Trade friction between the U.S. and China hasn’t led to the end of globalization. Instead, it has changed the flow of goods and services around the world, to the great benefit of some countries and the disadvantage of others. The key factor in determining the effects of the U.S.-China decoupling on other countries lies in whether those countries are able to produce goods that can substitute for the goods made in the two dueling giants. That has been the case for Mexico, South Korea and Thailand, which have all benefited from the competition between Washington and Beijing by substituting goods previously made in China for the U.S. market.
For this reason, to prevail in the bilateral trade war, the incoming administration of U.S. President-elect Donald Trump will need to consider how its policies affect Washington’s allies, partners and neighbors. Victory will go to the side that is best at persuading other countries that its version of globalization is the most attractive and alluring.

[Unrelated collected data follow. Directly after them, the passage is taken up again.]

theorem execTxLockLost_keeps {pq : Kept} (s : State) (hkp : Keeps pq s) : Ends (Keeps pq) (execTxLockLost s) := by
  unfold execTxLockLost
  repeat' (first | (with_reducible assumption) | (with_reducible apply txLockLost_keeps) | (with_reducible apply ends_next) | (intro _) | split | (dsimp only))

theorem execRxLockGained_keeps {pq : Kept} (s : State) (hkp : Keeps pq s) : Ends (Keeps pq) (execRxLockGained s) := by
  unfold execRxLockGained
  repeat' (first | (with_reducible assumption) | (with_reducible apply State.setFlag_keeps) | (with_reducible apply ends_next) | (with_reducible apply keeps_ite) | (intro _) | split | (dsimp only))

theorem execTxLockGained_keeps {pq : Kept} (s : State) (hkp : Keeps pq s) : Ends (Keeps pq) (execTxLockGained s) := by
  unfold execTxLockGained
  repeat' (first | (with_reducible assumption) | (with_reducible apply State.setFlag_keeps) | (with_reducible apply ends_next) | (with_reducible apply keeps_ite) | (intro _) | split | (dsimp only))

theorem execSysrefEdge_keeps {pq : Kept} (s : State) (hkp : Keeps pq s) : Ends (Keeps pq) (execSysrefEdge s) := by
  unfold execSysrefEdge
  repeat' (first | (with_reducible assumption) | (with_reducible apply ends_next) | (intro _) | split | (dsimp only) | (with_reducible refine keeps_mk rfl rfl rfl rfl rfl ?_))

theorem filterOut_keeps {pq : Kept} (s : State) (hkp : Keeps pq s) : Keeps pq (filterOut s).2 := by
  unfold filterOut
  repeat' (first | (with_reducible assumption) | (with_reducible apply State.draw_keeps) | (intro _) | split | (with_reducible refine keeps_snd (by assumption) ?_) | (dsimp only))

theorem filterOuts_keeps {pq : Kept} (n : Nat) : ∀ (s : State), Keeps pq s → Keeps pq (filterOuts n s).2 := by
  induction n with
  | zero => intro s h; exact h
  | succ m ih => intro s h; unfold filterOuts; exact ih _ (filterOut_keeps _ h)

theorem storeSamples_keeps {pq : Kept} (a slot k : Nat) (xs : List IQ) (s : State) (hkp : Keeps pq s) : Keeps pq (storeSamples a slot k xs s) := by
  unfold storeSamples
  repeat' (first | (with_reducible assumption) | (with_reducible apply deviceWrite_keeps) | (with_reducible apply keeps_ite) | (intro _) | split | (dsimp only))

theorem zeroRest_keeps {pq : Kept} (a slot k : Nat) (s : State) (hkp : Keeps pq s) : Keeps pq (zeroRest a slot k s) := by
  unfold zeroRest
  repeat' (first | (with_reducible assumption) | (with_reducible apply deviceWrite_keeps) | (with_reducible apply keeps_ite) | (intro _) | split | (dsimp only))

theorem decimate_keeps {pq : Kept} (f : Nat) (part xs : List IQ) (s : State) (hkp : Keeps pq s) : Keeps pq (decimate f part xs s).2.2 := by
  unfold decimate
  repeat' (first | (with_reducible assumption) | (with_reducible apply filterOuts_keeps) | (with_reducible apply keeps_ite) | (intro _) | split | (dsimp only))

theorem takeSamples_keeps {pq : Kept} (a : Nat) (xs : List IQ) (s : State) (hkp : Keeps pq s) : Keeps pq (takeSamples a xs s) := by
  unfold takeSamples
  repeat' (first | (with_reducible assumption) | (with_reducible apply State.setRxAnt_keeps) | (with_reducible apply decimate_keeps) | (with_reducible apply storeSamples_keeps) | (with_reducible apply keeps_ite) | (intro _) | split | (with_reducible refine keeps_trd (by assumption) ?_) | (dsimp only))

theorem beginSlot_keeps {pq : Kept} (a slot : Nat) (s : State) (hkp : Keeps pq s) : Keeps pq (beginSlot a slot s) := by
  unfold beginSlot
  repeat' (first | (with_reducible assumption) | (with_reducible apply State.setRxAnt_keeps) | (with_reducible apply zeroRest_keeps) | (with_reducible apply keeps_ite) | (intro _) | split | (dsimp only))

theorem placeSamples_keeps {pq : Kept} (a : Nat) (ys : List IQ) (s : State) (hkp : Keeps pq s) : Keeps pq (placeSamples a ys s) := by
  unfold placeSamples
  repeat' (first | (with_reducible assumption) | (with_reducible apply State.setRxAnt_keeps) | (with_reducible apply beginSlot_keeps) | (with_reducible apply takeSamples_keeps) | (with_reducible apply keeps_ite) | (intro _) | split | (dsimp only))

theorem rxSamples_keeps {pq : Kept} (a : Nat) (xs : List IQ) (s : State) (hkp : Keeps pq s) : Keeps pq (rxSamples a xs s) := by
  unfold rxSamples
  repeat' (first | (with_reducible assumption) | (with_reducible apply placeSamples_keeps) | (with_reducible apply sendTwin_keeps) | (with_reducible apply keeps_ite) | (intro _) | split | (dsimp only))

theorem mirrorSamples_keeps {pq : Kept} (bs : List Byte) (s : State) (hkp : Keeps pq s) : Keeps pq (mirrorSamples bs s) := by
  unfold mirrorSamples
  repeat' (first | (with_reducible assumption) | (with_reducible apply beginSlot_keeps) | (with_reducible apply placeSamples_keeps) | (with_reducible apply keeps_ite) | (intro _) | split | (dsimp only))

theorem execRxSamples_keeps {pq : Kept} (ant : Fin 5) (x : List IQ) (s : State) (hkp : Keeps pq s) : Ends (Keeps pq) (execRxSamples ant x s) := by
  unfold execRxSamples
  repeat' (first | (with_reducible assumption) | (with_reducible apply rxSamples_keeps) | (with_reducible apply ends_next) | (intro _) | split | (dsimp only))

theorem gainHeaders_keeps {pq : Kept} (s : State) (hkp : Keeps pq s) : Keeps pq (gainHeaders s) := by
  unfold gainHeaders
  repeat' (first | (with_reducible assumption) | (with_reducible apply State.setAgc_keeps) | (with_reducible apply deviceWrite_keeps) | (with_reducible refine keeps_foldl ?_ _ ?_) | (intro _) | split | (dsimp only))

theorem markAntenna_keeps {pq : Kept} (clocks a : Nat) (s : State) (hkp : Keeps pq s) : Keeps pq (markAntenna clocks a s) := by
  unfold markAntenna
  repeat' (first | (with_reducible assumption) | (with_reducible apply State.setRxAnt_keeps) | (with_reducible apply beginSlot_keeps) | (with_reducible apply takeSamples_keeps) | (with_reducible apply keeps_ite) | (intro _) | split | (dsimp only))

theorem releaseFreezes_keeps {pq : Kept} (s : State) (hkp : Keeps pq s) : Keeps pq (releaseFreezes s) := by
  unfold releaseFreezes
  repeat' (first | (with_reducible assumption) | (with_reducible apply State.setFlag_keeps) | (with_reducible refine keeps_foldl ?_ _ ?_) | (intro _) | split | (dsimp only))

In the past few months, however, China has been much smarter and more strategic in dealing with both the standoff with the U.S. and the effort at persuasion among third countries.
To begin with, it has retaliated against the U.S. for already imposed trade restrictions, while also announcing a raft of measures to better insulate the Chinese economy against new tariffs, in anticipation of even more conflict under Trump. In December, China announced an anti-trust investigation into chip company Nvidia and banned the export of some rare earth minerals crucial to the production of advanced semiconductor chips and other products. Just last week, Beijing announced new export controls targeting 28 U.S. companies, most in the defense sector. And Chinese media reported that Beijing may also restrict the export of lithium battery technologies, which would hurt plans for China’s automotive industry to expand globally but might keep manufacturing and key processing of needed inputs in China, at a time when the domestic economy is struggling.